Saturday 1st November 2008 (9.30am-5.00pm)
HELPING CHILDREN SPEAK ABOUT FEELINGS: WHAT TO SAY AND HOW TO BE
Cost: £145 (includes a complimentary buffet lunch)

The [child] is deeply affected when they realise that they are with someone who is surviving what they are communicating, when they did not believe anyone could survive it. (Casement, 1990:99)

This conference is about empowering child professionals to enable children and young people to address their painful feelings rather than carrying them around as debilitating emotional baggage, adversely affecting their ability to learn, form enriching relationships, use life well and thrive. Speakers will address the fact that children can’t effectively manage their painful feelings on their own. Their brain hasn’t established the necessary stress regulatory and frontal lobe functions. These functions can only develop if children are consistently attuned to by emotionally responsive adults.
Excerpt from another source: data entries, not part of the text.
-- ==== Sys2Proof/Machine/Codec.lean ====
section
/-! DEFINITION. The little-endian u32 scalar codec: its functions (spec/41_le32_codec.md R130 to R133). -/
namespace Sys2Proof.Machine

/-- `enc32(v) = [ v[7:0], v[15:8], v[23:16], v[31:24] ]` (R130; log 11). -/
def enc32 (v : Word) : Bytes :=
  [v.extractLsb' 0 8, v.extractLsb' 8 8, v.extractLsb' 16 8, v.extractLsb' 24 8]

/-- `dec32(B) = B[0] + 2^8 * B[1] + 2^16 * B[2] + 2^24 * B[3]`, "defined only for |B| = 4" (R131): the four bytes side by
side, B[3] the most significant (`dec32_toNat` proves the sum), and no value for a list of another length. -/
def dec32 : Bytes → Option Word
  | [b0, b1, b2, b3] => some (b3 ++ b2 ++ b1 ++ b0)
  | _ => none

/-- `B[i..i+n)` (00_scope.md R7), where it lies inside B. -/
def slice (B : Bytes) (i n : Nat) : Bytes := (B.drop i).take n

end Sys2Proof.Machine
end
Speakers will discuss how helping troubled children to speak about feelings can enable them to find their voice, to know what it feels like to be profoundly understood, and most importantly to choose to seek solace when distressed. Without such interventions children are often left relieving their emotional pain with substance abuse, self-harm, angry outbursts and other destructive mechanisms. Through moving case material, speakers will illustrate the sheer relief for a child when they realise that they are with someone who is helping them make sense of their emotional experiences when they themselves can’t do that.
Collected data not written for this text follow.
-- ==== Sys2Proof/Certificates/Slice0/Obligations.lean ====
section
/-! DEFINITION. The statements for the provers, each from numbered rules of spec/. -/
open Sys2Proof Sys2Proof.Machine

/-! ### The command encoding (30_encoding.md) -/

/-- R90, R93: every well-formed command decodes from its own word. -/
def Obligations.DecodeOfEncode : Prop :=
  ∀ i : Instr, i.wellFormed = true → decode (encode i) = .ok i

/-- R93, R94, R97: a word that decodes is the word of a well-formed command: no second word stands for it. -/
def Obligations.EncodeOfDecode : Prop :=
  ∀ (w : Word) (i : Instr), decode w = .ok i → i.wellFormed = true ∧ encode i = w

/-- R93: "No two rows can both select one word." -/
def Obligations.OpcodeRowsDisjoint : Prop :=
  ∀ w : Word, (opcodeRows.filter fun r => rowSelects r w).length ≤ 1

/-- R96: when a word is ILLEGAL, and that it then changes nothing but STATUS. -/
def Obligations.IllegalWordsExactly : Prop :=
  ∀ w : Word,
    ((∃ e, decode w = .error e) ↔
      opField w ∉ ([0x00, 0x01, 0x02, 0x10, 0x11, 0x12, 0x13, 0x14, 0x20, 0x21, 0x30, 0x31] : List Byte)
        ∨ rsvField w ≠ 0
        ∨ (opField w ≠ 0x11 ∧ imm8Field w ≠ 0)
        ∨ (opField w ≠ 0x30 ∧ opField w ≠ 0x31 ∧ (kField w ≠ 0 ∨ layoutField w ≠ 0))
        ∨ ((opField w = 0x30 ∨ opField w = 0x31) ∧ 5 ≤ (kField w).toNat))
    ∧ ∀ (e : Illegal) (s : State), decode w = .error e → ∃ t, runCommand w s = .next t ∧
        t = { s with status := t.status } ∧ (statusCode t.status).toNat = 1 ∧ statusIdx t.status = 0 ∧
        statusUtf8Bad t.status = 0 ∧ statusUtf8BadTrail t.status = 0 ∧ statusLastOp t.status = opField w

/-- R93: some words written out from the encoding, and what they stand for. The reason 0xFFFFFFFF is named after,
where two hold (an unknown OP and a nonzero RSV), is the model's choice: log 10. -/
def Obligations.WrittenWordsDecode : Prop :=
  decode 0x00000000 = .ok .nop ∧ decode 0x00000002 = .ok .softReset ∧ decode 0x00006211 = .ok (.rlePush 0x62) ∧
  decode 0x00000014 = .ok .rleEncode ∧ decode 0x00000021 = .ok .le32Dec ∧
  decode 0x00010030 = .ok (.fpParse 1 .grouped) ∧ decode 0x000C0030 = .ok (.fpParse 4 .interleaved) ∧
  decode 0x000A0031 = .ok (.fpFrame 2 .interleaved) ∧ decode 0x00050030 = .error .kOutOfRange ∧
  decode 0x00100000 = .error .reservedBits ∧ decode 0x00000110 = .error .unusedField ∧
  decode 0xFFFFFFFF = .error .unknownOpcode

/-! ### Steps (40_control.md) -/

/-- R110, R24, R251: a step whose next access writes w to CMD runs the command w decodes to, in the state with that
access taken, and answers the host that the write was accepted; an ILLEGAL word changes STATUS instead; with no access
pending the block waits. The last clause says the same of `withFetchWord`. The session's form (`pending`, `responses`)
is the model's: log 4. -/
def Obligations.StepRunsDecodedCommand : Prop :=
  (∀ (s : State) (w : Word) (i : Instr) (rest : List Access), s.pending = .wr32 0x04 w :: rest → decode w = .ok i →
    (∀ t, exec i { s with pending := rest } = .next t →
      step s = .next { t with responses := t.responses ++ [.accepted] }) ∧
    (∀ r, exec i { s with pending := rest } = .fault r → step s = .fault r)) ∧
  (∀ (s : State) (w : Word) (e : Illegal) (rest : List Access), s.pending = .wr32 0x04 w :: rest → decode w = .error e →
    ∃ st, step s = .next { s with pending := rest, status := st, responses := s.responses ++ [.accepted] }) ∧
  (∀ s : State, s.pending = [] → step s = .next s) ∧
  (∀ (s : State) (w : Word) (i : Instr), decode w = .ok i →
    step (s.withFetchWord 32 w.toNat) = accept (exec i s))

/-- R115: NOP. -/
def Obligations.NopResult : Prop :=
  encode .nop = 0x00000000 ∧ (∀ s : State, exec .nop s = .next { s with status := 0x00000000 }) ∧
  ∀ w : Word, opField w = 0x00 → w ≠ 0 → ∃ e, decode w = .error e

/-- R116: OUT_CLEAR: OUT_LEN becomes 0, and OBUF, the RLE state and all else stay. -/
def Obligations.OutClearResult : Prop :=
  encode .outClear = 0x00000001 ∧ ∀ s : State, exec .outClear s = .next { s with outLen := 0, status := 0x01000000 }

/-- R118, R253: SOFT_RESET gives power-on reset's register values but for LAST_OP, and keeps the buffers. -/
def Obligations.SoftResetResult : Prop :=
  encode .softReset = 0x00000002 ∧
  ∀ s : State, exec .softReset s = .next
    { State.resetWith s.cfg with
      status := 0x02000000, ibuf := s.ibuf, obuf := s.obuf, pending := s.pending, responses := s.responses }

/-- R112: a command that ends with a code other than OK has changed STATUS and nothing else. -/
def Obligations.RaisedStatusChangesOnlyStatus : Prop :=
  ∀ (w : Word) (s t : State), runCommand w s = .next t → statusCode t.status ≠ 0 → t = { s with status := t.status }

/-- R114: every command writes STATUS whole, as the sum of its fields, with w[7:0] as LAST_OP; IDX is 0 at a commit, and
the UTF-8 bits are 0 unless an FP_PARSE commits. -/
def Obligations.StatusWrittenWhole : Prop :=
  ∀ (w : Word) (s t : State), runCommand w s = .next t →
    ∃ code idx bad trail : Nat, code ≤ 6 ∧ idx ≤ 4 ∧ bad < 16 ∧ trail < 2 ∧
      t.status.toNat = code + idx * 2 ^ 8 + bad * 2 ^ 16 + trail * 2 ^ 20 + (opField w).toNat * 2 ^ 24 ∧
      (code = 0 → idx = 0) ∧ (opField w ≠ 0x30 ∨ code ≠ 0 → bad = 0 ∧ trail = 0)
Moreover, the speakers, all eminent child psychotherapists, will also explore how to become talkable to, and how to have a profound conversation with a child, in ways which can change their inner world from a cruel harsh place to a warmer kinder one. They will also focus on where feelings go when they are not fully felt, how they can be driven into hiding, projected out, transformed into bodily symptoms, or cut off from, often resulting in a lack of empathy for the distress of others.
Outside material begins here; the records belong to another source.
/-- The first byte of the input opens the first run. -/
theorem rle_cons (b : Byte) (B : Bytes) : rle (b :: B) = (rleRunFlush ⟨true, b, 1⟩ B).2 := rfl

/-- The loop may stop between any two bytes and go on from the state it left. -/
theorem rleRun_append (s : RleState) (A B : Bytes) :
    rleRun s (A ++ B) = ((rleRun (rleRun s A).1 B).1, (rleRun s A).2 ++ (rleRun (rleRun s A).1 B).2) := by
  induction A generalizing s with
  | nil => rfl
  | cons a A ih => simp [ih]

theorem rleRunFlush_append (s : RleState) (A B : Bytes) :
    (rleRunFlush s (A ++ B)).2 = (rleRun s A).2 ++ (rleRunFlush (rleRun s A).1 B).2 := by
  simp [rleRunFlush, rleRun_append]

/-! ### Decoding (R160 items 1 and 3; R171) -/

/-- The input bytes an encoder state still holds: the open run, written out. -/
def RleState.held (s : RleState) : Bytes := if s.valid then List.replicate s.count.toNat s.value else []

theorem held_open (v c : Byte) : (⟨true, v, c⟩ : RleState).held = List.replicate c.toNat v := rfl

theorem held_extend (v c : Byte) (hc : c.toNat < 255) :
    (⟨true, v, c + 1⟩ : RleState).held = (⟨true, v, c⟩ : RleState).held ++ [v] := by
  rw [held_open, held_open, count_succ_toNat c hc, List.replicate_succ']

theorem rleDecode_pair (c v : Byte) (P B : Bytes) (h : rleDecode P = some B) :
    rleDecode (c :: v :: P) = some (List.replicate c.toNat v ++ B) := by
  simp only [rleDecode, h]

/-- Decoding what a flush emits gives the bytes that were held. -/
theorem rleDecode_rleFlush (s : RleState) : rleDecode (rleFlush s).2 = some s.held := by
  obtain ⟨_ | _, v, c⟩ := s
  · rfl
  · rw [rleFlush_of_open rfl, rleDecode_pair c v [] [] rfl, List.append_nil, held_open]

/-- No byte is lost in a step: what it emits, decoded, and what it holds after are what it held before and its byte. -/
theorem rleDecode_rleStep (s : RleState) (b : Byte) (P B : Bytes)
    (h : rleDecode P = some ((rleStep s b).1.held ++ B)) :
    rleDecode ((rleStep s b).2 ++ P) = some (s.held ++ b :: B) := by
  obtain ⟨_ | _, v, c⟩ := s
  · exact h
  · rcases rleStep_open_cases v c b with ⟨rfl, hc, hs⟩ | ⟨-, hs⟩ <;> rw [hs] at h ⊢
    · rw [held_extend b c hc, List.append_assoc] at h
      exact h
    · exact rleDecode_pair c v P _ h

/-- The round trip with a run open. -/
theorem rleDecode_rleRunFlush (s : RleState) (B : Bytes) : rleDecode (rleRunFlush s B).2 = some (s.held ++ B) := by
  induction B generalizing s with
  | nil => rw [rleRunFlush_nil, List.append_nil, rleDecode_rleFlush]
  | cons b B ih => rw [rleRunFlush_cons]; exact rleDecode_rleStep s b _ B (ih _)

/-- Settles O26: the idle state holds no byte. -/
theorem rleRoundTrip : Obligations.RleRoundTrip :=
  ⟨rfl, rleDecode_rleRunFlush RleState.idle⟩

/-! ### The pairs of the output (R154; R160 items 2 and 4) -/

/-- (count, value) pairs as the bytes they are emitted as. -/
def pairBytes (pairs : List (Byte × Byte)) : Bytes := pairs.flatMap fun p => [p.1, p.2]

theorem pairBytes_length (pairs : List (Byte × Byte)) : (pairBytes pairs).length = 2 * pairs.length := by
  simp [pairBytes, List.length_flatMap, Nat.mul_comm]

/-- Every count lies in [1, 255], and two neighbours share a value only after a full run. -/
structure PairsWellFormed (pairs : List (Byte × Byte)) : Prop where
  count : ∀ p ∈ pairs, 1 ≤ p.1.toNat ∧ p.1.toNat ≤ 255
  neighbours : pairs.IsChain fun p q => p.2 = q.2 → p.1 = 255

theorem count_toNat_le (c : Byte) : c.toNat ≤ 255 := Nat.le_of_lt_succ c.isLt

theorem pairsWellFormed_singleton (c v : Byte) (hc : 1 ≤ c.toNat) : PairsWellFormed [(c, v)] :=
  ⟨by simp [hc, count_toNat_le], .singleton _⟩

theorem PairsWellFormed.cons {c v c' v' : Byte} {pairs : List (Byte × Byte)} (h : PairsWellFormed ((c', v') :: pairs))
    (hc : 1 ≤ c.toNat) (hv : v = v' → c = 255) : PairsWellFormed ((c, v) :: (c', v') :: pairs) :=
  ⟨List.forall_mem_cons.mpr ⟨⟨hc, count_toNat_le c⟩, h.count⟩, h.neighbours.cons_cons hv⟩

/-- With a run open the output starts with a pair of the run's value, so it can follow a pair of another value. -/
theorem exists_pairs_of_open (v c : Byte) (B : Bytes) (hc : 1 ≤ c.toNat) : ∃ c' pairs,
    (rleRunFlush ⟨true, v, c⟩ B).2 = pairBytes ((c', v) :: pairs) ∧ PairsWellFormed ((c', v) :: pairs) := by
  induction B generalizing v c with
  | nil => exact ⟨c, [], rfl, pairsWellFormed_singleton c v hc⟩
  | cons b B ih =>
    rw [rleRunFlush_cons]
    rcases rleStep_open_cases v c b with ⟨-, hlt, hs⟩ | ⟨hfull, hs⟩ <;> rw [hs]
    · exact ih v (c + 1) (by rw [count_succ_toNat c hlt]; omega)
    · obtain ⟨c', pairs, hout, hwf⟩ := ih b 1 (by decide)
      exact ⟨c, (c', b) :: pairs, by rw [hout]; rfl, hwf.cons hc fun hv => hfull hv.symm⟩

theorem exists_pairs_of_rle (B : Bytes) : ∃ pairs, rle B = pairBytes pairs ∧ PairsWellFormed pairs := by
  cases B with
  | nil => exact ⟨[], rfl, nofun, .nil⟩
  | cons b B =>
    obtain ⟨c, pairs, hout, hwf⟩ := exists_pairs_of_open b 1 B (by decide)
    exact ⟨(c, b) :: pairs, hout, hwf⟩

/-- Settles O27: the pairs of `exists_pairs_of_rle`, two bytes each. -/
theorem rlePairsWellFormed : Obligations.RlePairsWellFormed := by
  intro B
  obtain ⟨pairs, hout, hcount, hneighbours⟩ := exists_pairs_of_rle B
  refine ⟨?_, pairs, hout, hcount, fun j p q hp hq => ?_⟩
  · rw [hout, pairBytes_length, Nat.mul_mod_right]
  · obtain ⟨hj, rfl⟩ := List.getElem?_eq_some_iff.mp hp
    obtain ⟨hj', rfl⟩ := List.getElem?_eq_some_iff.mp hq
    exact hneighbours.getElem j hj'

/-! ### Blocks of equal bytes (R160 items 5 and 6; R162) -/

/-- The output for n copies of v: the full runs, then the rest. -/
def blockBytes (v : Byte) (n : Nat) : Bytes :=
  (List.replicate (n / 255) [255, v]).flatten ++ (if n % 255 = 0 then [] else [BitVec.ofNat 8 (n % 255), v])

/-- A block no longer than a full run is one pair. -/
theorem blockBytes_of_count (v c : Byte) (hc : 1 ≤ c.toNat) : blockBytes v c.toNat = [c, v] := by
  rcases Nat.lt_or_eq_of_le (count_toNat_le c) with hlt | hfull
  · simp [blockBytes, Nat.div_eq_of_lt hlt, Nat.mod_eq_of_lt hlt, Nat.ne_of_gt hc]
  · obtain rfl : c = 255 := BitVec.eq_of_toNat_eq hfull
    rfl

/-- A full run is a pair of its own. -/
theorem blockBytes_add_full (v : Byte) (n : Nat) : blockBytes v (255 + n) = [255, v] ++ blockBytes v n := by
  simp [blockBytes, Nat.add_div_left n (show 0 < 255 by omega), List.replicate_succ]

theorem blockBytes_length (v : Byte) (n : Nat) : (blockBytes v n).length = 2 * ((n + 254) / 255) := by
  have hfull : (List.replicate (n / 255) ([255, v] : Bytes)).flatten.length = n / 255 * 2 := by simp
  unfold blockBytes
  split
  · rw [List.length_append, hfull, List.length_nil]; omega
  · rw [List.length_append, hfull, List.length_cons, List.length_singleton]; omega

/-- An open run of c copies and n more, up to the end of their block: the block's output, then the rest as if from
idle. -/
theorem rleRunFlush_block (v c : Byte) (n : Nat) (rest : Bytes) (hc : 1 ≤ c.toNat) (hrest : rest.head? ≠ some v) :
    (rleRunFlush ⟨true, v, c⟩ (List.replicate n v ++ rest)).2 = blockBytes v (c.toNat + n) ++ rle rest := by
  induction n generalizing c with
  | zero =>
    rw [List.replicate_zero, List.nil_append, Nat.add_zero, blockBytes_of_count v c hc]
    cases rest with
    | nil => rfl
    | cons b rest =>
      have hb : b ≠ v := by simpa using hrest
      rw [rleRunFlush_cons, rleStep_close v c b fun h => absurd h hb, rle_cons]
  | succ n ih =>
    rw [List.replicate_succ, List.cons_append, rleRunFlush_cons]
    rcases rleStep_open_cases v c v with ⟨-, hlt, hs⟩ | ⟨hfull, hs⟩ <;> rw [hs]
    · rw [List.nil_append, ih (c + 1) (by rw [count_succ_toNat c hlt]; omega), count_succ_toNat c hlt,
        Nat.add_right_comm, Nat.add_assoc]
    · obtain rfl := hfull rfl
      rw [ih 1 (by decide), show (255 : Byte).toNat + (n + 1) = 255 + ((1 : Byte).toNat + n) by simp; omega,
        blockBytes_add_full, List.append_assoc]

theorem rle_block (v : Byte) (n : Nat) (rest : Bytes) (hrest : rest.head? ≠ some v) :
    rle (List.replicate (n + 1) v ++ rest) = blockBytes v (n + 1) ++ rle rest := by
  rw [List.replicate_succ, List.cons_append, rle_cons, rleRunFlush_block v 1 n rest (by decide) hrest, Nat.add_comm n 1]
  rfl

/-- Settles O28: one block, and nothing after it. -/
theorem rleOfRepeatedByte : Obligations.RleOfRepeatedByte := by
  intro v n hn
  obtain ⟨m, rfl⟩ := Nat.exists_eq_add_of_le' hn
  have hblock := rle_block v m [] nofun
  rwa [List.append_nil, show rle [] = [] from rfl, List.append_nil] at hblock

theorem splitBy_block (v : Byte) (n : Nat) (rest : Bytes) (hrest : rest.head? ≠ some v) :
    (List.replicate (n + 1) v ++ rest).splitBy (· == ·) = List.replicate (n + 1) v :: rest.splitBy (· == ·) := by
  have hblock : (List.replicate (n + 1) v).splitBy (· == ·) = [List.replicate (n + 1) v] :=
    List.splitBy_of_isChain (by simp) (List.isChain_replicate_of_rel _ (by simp))
  rw [List.splitBy_append, hblock, List.singleton_append]
  intro x hx y hy
  obtain rfl := List.eq_of_mem_replicate (List.mem_of_getLast? hx)
  exact beq_eq_false_iff_ne.mpr fun hxy => hrest (hxy ▸ hy)

/-- The block at the front of a list, which has no byte of v where the list starts with another. -/
theorem exists_front_block (v : Byte) (B : Bytes) : ∃ n rest, B = List.replicate n v ++ rest ∧ rest.head? ≠ some v := by
  induction B with
  | nil => exact ⟨0, [], rfl, nofun⟩
  | cons b B ih =>
    by_cases hb : b = v
    · obtain ⟨n, rest, rfl, hrest⟩ := ih
      exact ⟨n + 1, rest, by rw [hb]; rfl, hrest⟩
    · exact ⟨0, b :: B, rfl, by simpa using hb⟩

/-- Settles O29, block by block. -/
theorem rlePairCount : Obligations.RlePairCount
  | [] => rfl
  | b :: B => by
    obtain ⟨n, rest, rfl, hrest⟩ := exists_front_block b B
    have ih := rlePairCount rest
    rw [← List.cons_append, ← List.replicate_succ, rle_block b n rest hrest, splitBy_block b n rest hrest,
      List.length_append, blockBytes_length, ih, List.map_cons, List.length_replicate, List.sum_cons, Nat.mul_add]
  termination_by B => B.length

end Sys2Proof.Machine
end

section
/-! PROOFS. The run-length commands (spec/42_rle.md R155 to R159): one law for a command that stages output and a run
state, then the five commands, the sizes of their outputs (R163), and where the input may be cut (R161). -/
namespace Sys2Proof.Machine

/-! ### A command that stages output and a run state (40_control.md R112, R113) -/

theorem fits_iff (s : State) (out : Bytes) : s.fits out ↔ overflows s out = false :=
  (overflows_eq_false_iff s out).symm

theorem not_fits_iff (s : State) (out : Bytes) : ¬ s.fits out ↔ overflows s out = true := by
  rw [fits_iff, Bool.not_eq_false]

/-- What it does when its output fits. -/
theorem Stages.exists_exec_of_fits {s : State} {i : Instr} {out : Bytes} {r : RleState}
    (h : Stages s i { output := out, rle := some r }) (hfit : s.fits out) : ∃ t, exec i s = .next t ∧ s.Appends t out ∧
      t.rle = r ∧ t.status = statusWord .ok 0 0 false i.opcode ∧ s.SameButOutput t := by
  have hover := (fits_iff s out).mp hfit
  refine ⟨_, h.exec_eq, commit_appends _ _ s hover rfl, ?_⟩
  rw [commit_of_fits _ _ s hover]
  exact ⟨rfl, rfl, rfl, rfl, rfl, rfl, rfl, rfl, rfl, rfl, fun _ => rfl, rfl, rfl⟩

/-- What any command does when the output it stages does not fit. -/
theorem Stages.exec_eq_of_not_fits {s : State} {i : Instr} {st : Staged} (h : Stages s i st)
    (hfull : ¬ s.fits st.output) : exec i s = .next { s with status := statusWord .overflow 0 0 false i.opcode } := by
  rw [h.exec_eq, commit_of_overflows _ _ s ((not_fits_iff s _).mp hfull)]
  rfl

/-- Settles O21: the run state is the one register staged. -/
theorem rleInitResult : Obligations.RleInitResult :=
  ⟨rfl, fun _ => Stages.rleInit.exec_eq_of_no_output rfl⟩

/-- Settles O22: the step's output and state are what is staged. -/
theorem rlePushResult : Obligations.RlePushResult := by
  intro b s
  have hst : Stages s (.rlePush b) _ := .rlePush b
  have hfits := hst.exists_exec_of_fits
  have hfull := hst.exec_eq_of_not_fits
  rw [show (Instr.rlePush b).opcode = 0x11 from rfl] at hfits hfull
  refine ⟨?_, hfits, hfull⟩
  simp [encode, cmd32_toNat, Nat.add_comm]

/-- Settles O23: an open run is a pair, and without one there is no output. -/
theorem rleFlushResult : Obligations.RleFlushResult := by
  refine ⟨rfl, fun s => ?_⟩
  have hst : Stages s .rleFlush _ := .rleFlush
  refine ⟨fun hopen hroom => ?_, fun hopen hfull => ?_, fun hclosed => ?_⟩
  · rw [rleFlush_of_open hopen] at hst
    exact hst.exists_exec_of_fits (.inr hroom)
  · rw [rleFlush_of_open hopen] at hst
    refine hst.exec_eq_of_not_fits ?_
    rintro (hnil | hroom)
    · cases hnil
    · exact Nat.not_le.mpr hfull hroom
  · rw [rleFlush_of_closed hclosed] at hst
    exact hst.exec_eq_of_no_output rfl

/-! ### RLE_PUSHBUF and RLE_ENCODE (R158, R159) -/

theorem inputBytes_of_read (s : State) (B : Bytes) (hlen : B.length = s.inLen.toNat)
    (hread : ∀ j, j < B.length → s.ibuf.read j = B[j]?) : inputBytes s = some B :=
  (inputBytes_eq_some_iff s B).mpr ⟨hlen, hlen ▸ hread⟩

/-- Settles O24: the loop's output and state are what is staged. -/
theorem rlePushbufResult : Obligations.RlePushbufResult := by
  refine ⟨rfl, fun s B hlen hread => ?_⟩
  have hst := Stages.rlePushbuf B (inputBytes_of_read s B hlen hread)
  exact ⟨hst.exists_exec_of_fits, hst.exec_eq_of_not_fits⟩

/-- Settles O25: from idle the output staged is `rle` of the input, by definition. -/
theorem rleEncodeResult : Obligations.RleEncodeResult := by
  refine ⟨rfl, fun s B hlen hread => ?_⟩
  have hst := Stages.rleEncode B (inputBytes_of_read s B hlen hread)
  refine ⟨fun hfit => ?_, hst.exec_eq_of_not_fits⟩
  obtain ⟨t, ht, happends, hrle, hstatus, hframe⟩ := hst.exists_exec_of_fits hfit
  refine ⟨t, ht, happends, fun hidle => ?_, hrle.trans (rleRunFlush_fst s.rle B), hstatus, hframe⟩
  rw [hidle] at happends
  exact happends

/-! ### The sizes of the outputs (R163) -/

theorem rleStep_length (r : RleState) (b : Byte) : (rleStep r b).2.length = 0 ∨ (rleStep r b).2.length = 2 := by
  obtain ⟨_ | _, v, c⟩ := r
  · exact .inl rfl
  · rcases rleStep_open_cases v c b with ⟨-, -, hs⟩ | ⟨-, hs⟩ <;> rw [hs]
    · exact .inl rfl
    · exact .inr rfl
Benefits from attending this conference

  • Find new confidence and ways of being with children to enable them to talk about their feelings safely and effectively
  • Hear moving case material to inspire you and fuel new ideas
  • Learn how to initiate a meaningful conversation with a child
  • Take away an understanding of how to help a child to move from defence to dialogue
  • Understand how to find the words to make an empathic response and learn about appropriate vocabularies
  • Learn how to find the words which touch a child’s soul

Speakers

Dr Dorothy Judd
Author: Give Sorrow Words: Working with a Dying Child. Child Psychotherapist. Pioneering work in the treatment of dying children and their families. Teaches at the Tavistock Clinic, London.

Dr Jeanne Magagna
Formerly Head of Psychotherapy Services, Great Ormond Street Hospital for Children and currently Consultant Psychotherapist at Ellernmede Centre for Eating Disorders. Consultant to the staff of Family Futures Consortium, an adoption and fostering treatment centre in London. Vice-president and joint coordinator of training for the Centro Studi Martha Harris Tavistock Model Child Psychotherapy Trainings in Florence, Venice, and Palermo, Italy

Sue Reid
Consultant Child and Adolescent Psychotherapist, Child and Family Department, The Tavistock Clinic. Co-Founder Tavistock Autism Workshop. Co-editor: Autism and Personality. Editor: Developments in Infant Observation: The Tavistock Model. Author: Understanding Your 2 Year Old Child.

Dr Valerie Sinason
Director and Psychoanalyst at The Clinic for Dissociative Studies, London. Author: Attachment, Trauma and Multiplicity: Working with Dissociative Identity Disorder and Memory in Dispute.